Saved data entries:

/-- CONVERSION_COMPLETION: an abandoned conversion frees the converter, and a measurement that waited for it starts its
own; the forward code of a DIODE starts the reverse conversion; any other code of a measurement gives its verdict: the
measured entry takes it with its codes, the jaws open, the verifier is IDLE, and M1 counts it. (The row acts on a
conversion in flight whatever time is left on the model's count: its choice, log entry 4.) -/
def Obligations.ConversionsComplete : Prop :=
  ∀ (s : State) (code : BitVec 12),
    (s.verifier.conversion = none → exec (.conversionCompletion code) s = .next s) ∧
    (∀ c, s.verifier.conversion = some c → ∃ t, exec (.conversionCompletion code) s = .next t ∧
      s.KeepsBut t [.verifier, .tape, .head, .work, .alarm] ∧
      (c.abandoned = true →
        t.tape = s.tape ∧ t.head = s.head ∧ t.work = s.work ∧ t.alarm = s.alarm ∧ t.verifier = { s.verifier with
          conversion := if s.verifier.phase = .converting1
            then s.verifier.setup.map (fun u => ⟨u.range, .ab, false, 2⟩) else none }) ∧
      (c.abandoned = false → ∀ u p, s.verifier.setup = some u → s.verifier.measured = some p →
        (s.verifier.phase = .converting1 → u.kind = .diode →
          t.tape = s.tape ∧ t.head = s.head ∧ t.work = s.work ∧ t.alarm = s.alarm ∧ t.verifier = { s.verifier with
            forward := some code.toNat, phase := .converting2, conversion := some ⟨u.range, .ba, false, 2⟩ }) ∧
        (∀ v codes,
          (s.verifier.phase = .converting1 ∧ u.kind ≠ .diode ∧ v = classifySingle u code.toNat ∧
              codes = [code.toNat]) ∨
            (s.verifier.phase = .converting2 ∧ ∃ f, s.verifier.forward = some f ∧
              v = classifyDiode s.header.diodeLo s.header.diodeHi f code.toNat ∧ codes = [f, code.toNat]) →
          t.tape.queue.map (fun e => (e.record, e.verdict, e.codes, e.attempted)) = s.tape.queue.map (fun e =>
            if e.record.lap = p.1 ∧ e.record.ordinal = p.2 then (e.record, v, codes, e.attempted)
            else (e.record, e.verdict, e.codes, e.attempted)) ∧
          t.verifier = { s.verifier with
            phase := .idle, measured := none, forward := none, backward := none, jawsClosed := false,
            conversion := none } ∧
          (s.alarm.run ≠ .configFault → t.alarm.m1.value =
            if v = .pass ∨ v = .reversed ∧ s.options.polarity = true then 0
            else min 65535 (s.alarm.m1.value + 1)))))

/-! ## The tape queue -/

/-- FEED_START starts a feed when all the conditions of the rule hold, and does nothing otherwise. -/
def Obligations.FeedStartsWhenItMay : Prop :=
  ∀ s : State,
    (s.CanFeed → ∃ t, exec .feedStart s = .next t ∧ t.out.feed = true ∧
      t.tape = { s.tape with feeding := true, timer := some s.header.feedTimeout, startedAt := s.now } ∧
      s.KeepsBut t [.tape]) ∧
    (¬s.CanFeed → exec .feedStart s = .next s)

§ What the task requires
The line with "(s.verifier.phase = .converting1 →" and every line after it up to the end of the entries: output those exactly, and only those.

§ Solution to the problem
        (s.verifier.phase = .converting1 → u.kind = .diode →
          t.tape = s.tape ∧ t.head = s.head ∧ t.work = s.work ∧ t.alarm = s.alarm ∧ t.verifier = { s.verifier with
            forward := some code.toNat, phase := .converting2, conversion := some ⟨u.range, .ba, false, 2⟩ }) ∧
        (∀ v codes,
          (s.verifier.phase = .converting1 ∧ u.kind ≠ .diode ∧ v = classifySingle u code.toNat ∧
              codes = [code.toNat]) ∨
            (s.verifier.phase = .converting2 ∧ ∃ f, s.verifier.forward = some f ∧
              v = classifyDiode s.header.diodeLo s.header.diodeHi f code.toNat ∧ codes = [f, code.toNat]) →
          t.tape.queue.map (fun e => (e.record, e.verdict, e.codes, e.attempted)) = s.tape.queue.map (fun e =>
            if e.record.lap = p.1 ∧ e.record.ordinal = p.2 then (e.record, v, codes, e.attempted)
            else (e.record, e.verdict, e.codes, e.attempted)) ∧
          t.verifier = { s.verifier with
            phase := .idle, measured := none, forward := none, backward := none, jawsClosed := false,
            conversion := none } ∧
          (s.alarm.run ≠ .configFault → t.alarm.m1.value =
            if v = .pass ∨ v = .reversed ∧ s.options.polarity = true then 0
            else min 65535 (s.alarm.m1.value + 1)))))

/-! ## The tape queue -/

/-- FEED_START starts a feed when all the conditions of the rule hold, and does nothing otherwise. -/
def Obligations.FeedStartsWhenItMay : Prop :=
  ∀ s : State,
    (s.CanFeed → ∃ t, exec .feedStart s = .next t ∧ t.out.feed = true ∧
      t.tape = { s.tape with feeding := true, timer := some s.header.feedTimeout, startedAt := s.now } ∧
      s.KeepsBut t [.tape]) ∧
    (¬s.CanFeed → exec .feedStart s = .next s)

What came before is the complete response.